Saturday, November 12, 2011
Fact Or Faith
"I have become more and more concerned over the last 10 years by the extent to which even intelligent, even college-educated people can end up being sucked into these little black holes of absurdity." Stephen Law
Those of us of a skeptical disposition are often derided at the first opportunity. So and so saw a ghost in her bedroom, such and such felt a “presence” in their basement. This is quickly followed by the usual self begging question: “How do you explain it?” For them, a personal anecdote is all the evidence they require, and the inability to instantly explain away the tale of someone you've never met, in a place you've never been, in a situation that cannot be repeated without the advent of time travel, is in its self an absolute law. If such were the evidential minimum required of our legal system, many an innocent man would long since have hanged.

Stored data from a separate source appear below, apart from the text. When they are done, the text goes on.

/-- The rectangle of buffer `b` that a byte range touches: part of one row, or whole rows. -/
def State.boxIn (s : State) (b a len : Nat) : Box :=
  let pitch := max 1 (s.get R.COMP_BUF_PITCH b)
  let lo := max a (s.bufBase b) - s.bufBase b
  let hi := min (a + len) (s.bufBase b + s.bufLen b) - s.bufBase b
  let y := lo / pitch
  let y1 := (hi - 1) / pitch
  if y = y1 then ⟨lo % pitch / s.bufBpp b, y, (hi - 1) % pitch / s.bufBpp b + 1 - lo % pitch / s.bufBpp b, 1⟩
  else ⟨0, y, s.get R.COMP_BUF_SIZE_W b, y1 + 1 - y⟩

/-- Bytes the host writes through BAR2: what they draw into an overlay's surfaces is noted too (R278). -/
def State.hostBytes (s : State) (a : Nat) (bytes : List Byte) : State :=
  (s.buffersOf a bytes.length).foldl (fun t b => t.noteDrawn b (s.boxIn b a bytes.length)) (s.bufBytes a bytes)

/-- Whether the guard holds a write into buffer `b`. -/
def State.holds (s : State) (b : Nat) : Bool := decide (s.get R.COMP_BUF_STAT_STATE b = 2) && decide (2 ≤ s.get R.COMP_CTRL_GUARD)

/-- One entry per buffer per frame under FLAG (Table 9.2). -/
def State.flagWrite (s : State) (b : Nat) : State :=
  let s1 := (s.bump R.COMP_BUF_GUARD_FLAGGED b).raise .comp 0
  if s1.comp.flagged.contains b then s1
  else ({ s1 with comp := { s1.comp with flagged := b :: s1.comp.flagged } } : State).recIrq .comp 0

/-- The use guard on a write into buffer `b` (R281, Table 9.2). -/
def State.guardOne (s : State) (b : Nat) : State :=
  let st := s.get R.COMP_BUF_STAT_STATE b
  if st = 1 then s.bump R.COMP_GUARD_COUNT_LIVE_WRITES
  else if st = 2 then
    if s.get R.COMP_CTRL_GUARD = 0 then s
    else if s.get R.COMP_CTRL_GUARD = 1 then s.flagWrite b
    else (s.bump R.COMP_BUF_GUARD_HELD b).raise .comp 0
  else s

/-- The use guard on a write that nothing is queued ahead of, in every buffer it falls in; true when it is to be held. -/
def State.guard (s : State) (a len : Nat) : State × Bool :=
  let l := s.buffersOf a len
  (l.foldl State.guardOne s, l.any s.holds)

/-- A write into DRAM by the host through BAR2 or by the blitter, arrived at `since`: the MIRROR drops it when it falls in a registered buffer (R450);
otherwise the guard lets it through or holds it, and it keeps its place behind writes already held (R282). -/
def State.guardedWrite (s : State) (blt : Bool) (a : Nat) (bytes : List Byte) (since : Nat) : State :=
  if s.isMirror ∧ (s.buffersOf a bytes.length).isEmpty = false then
    s.mirrorDrop 0xFFFFFF (if blt then 3 else 1) (Word.le (bytes.take 4))
  else
    if blt then
      if s.comp.heldBlt.isEmpty then
        match s.guard a bytes.length with
        | (s1, true) => { s1 with comp := { s1.comp with heldBlt := [⟨.bytes a bytes, since, true⟩] } }
        | (s1, false) => s1.bufBytes a bytes
      else { s with comp := { s.comp with heldBlt := s.comp.heldBlt ++ [⟨.bytes a bytes, since, false⟩] } }
    else if s.comp.heldHost.isEmpty then
      match s.guard a bytes.length with
      | (s1, true) => { s1 with comp := { s1.comp with heldHost := [⟨.bytes a bytes, since, true⟩] } }
      | (s1, false) => s1.hostBytes a bytes
    else { s with comp := { s.comp with heldHost := s.comp.heldHost ++ [⟨.bytes a bytes, since, false⟩] } }

/-- GUARDED_WRITE: a write into a registered buffer by the host or the blitter. -/
def execGuardedWrite (blt : Bool) (a : Nat) (bytes : List Byte) (s : State) : Out := .next (s.guardedWrite blt a bytes s.time.raw)

/-- Completes one held item of the blitter (`blt`) or of the host: `reg` performs an access of the host that waited. -/
def State.completeItem (s : State) (blt : Bool) (reg : State → HeldWrite → State) (h : HeldWrite) : State :=
  match h.item with
  | .bytes a bytes => if blt then s.bufBytes a bytes else s.hostBytes a bytes
  | _ => reg s h

/-- An access of the host waits behind those already held (R70, R282). -/
def State.hostWaits (s : State) (i : HeldItem) : State :=
  { s with comp := { s.comp with heldHost := s.comp.heldHost ++ [⟨i, s.time.raw, false⟩] } }

/-- HOST_BAR2_BASE is about to change in another way than by a host write that waits in its turn: the BAR2 accesses already accepted keep the old
base (R495). -/
def State.bindBase (s : State) : State :=
  let b := s.get R.HOST_BAR2_BASE
  { s with comp := { s.comp with heldHost := s.comp.heldHost.map (fun h => match h.item with
    | .bar2 none off len data ecc => { h with item := .bar2 (some b) off len data ecc }
    | _ => h) } }

/-- A reset of the host port discards the read completions still owed; posted writes already received stay (Table 17.2). -/
def State.dropReads (s : State) : State :=
  { s with comp := { s.comp with heldHost := s.comp.heldHost.filter (fun h => match h.item with
    | .reg _ _ none | .bar2 _ _ _ none _ => false
    | _ => true) } }

/-- Whether the item at the front goes on waiting: bytes while their buffer is held, a BAR2 access while the controllers hold it (R428, R429).
Bytes that waited behind others meet the guard only now, and are counted if it holds them (R281, R282). -/
def State.frontWaits (s : State) (h : HeldWrite) : State × Bool :=
  match h.item with
  | .bytes a bytes =>
    if h.met then (s, (s.buffersOf a bytes.length).any s.holds)
    else s.guard a bytes.length
  | .bar2 .. => (s, !s.memOpen && !s.bootWindow)
  | .reg .. => (s, false)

This is not to say strange things don't happen, only, what one might find inexplicable, and therefore supernatural, is more often perfectly explicable and very natural with the right skills and the knowledge of what to look for. For instance, we often find our friend the baker assuring us that the red spot on our neck is skin cancer, only to have a dermatologist diagnose a rash.
Human beings cannot bear to be without explanation, and so they grab the quickest one to hand when all others seem to fail in magnitude to the response. Certainly emotion plays its role in the rush to judgment, and those already predisposed to believe a certain way will more quickly interpret any unusual experience through that very personal lens. It is for this reason Mexican Catholics see the Virgin Mary in tortillas but not the Buddha.
Lack of objectivity is the problem but critical thinking can in large part be a solution. To examine any experience properly, or belief for that matter, we must always be willing to play devil's advocate and consider its opposite. Most people believe they are fair, but when it comes to giving the benefit of the doubt, that same majority are all too quick to hand in their verdict. We know these people, may even love one or two of them, and for that same reason hope, not to change their minds, but give them the means to change them for themselves.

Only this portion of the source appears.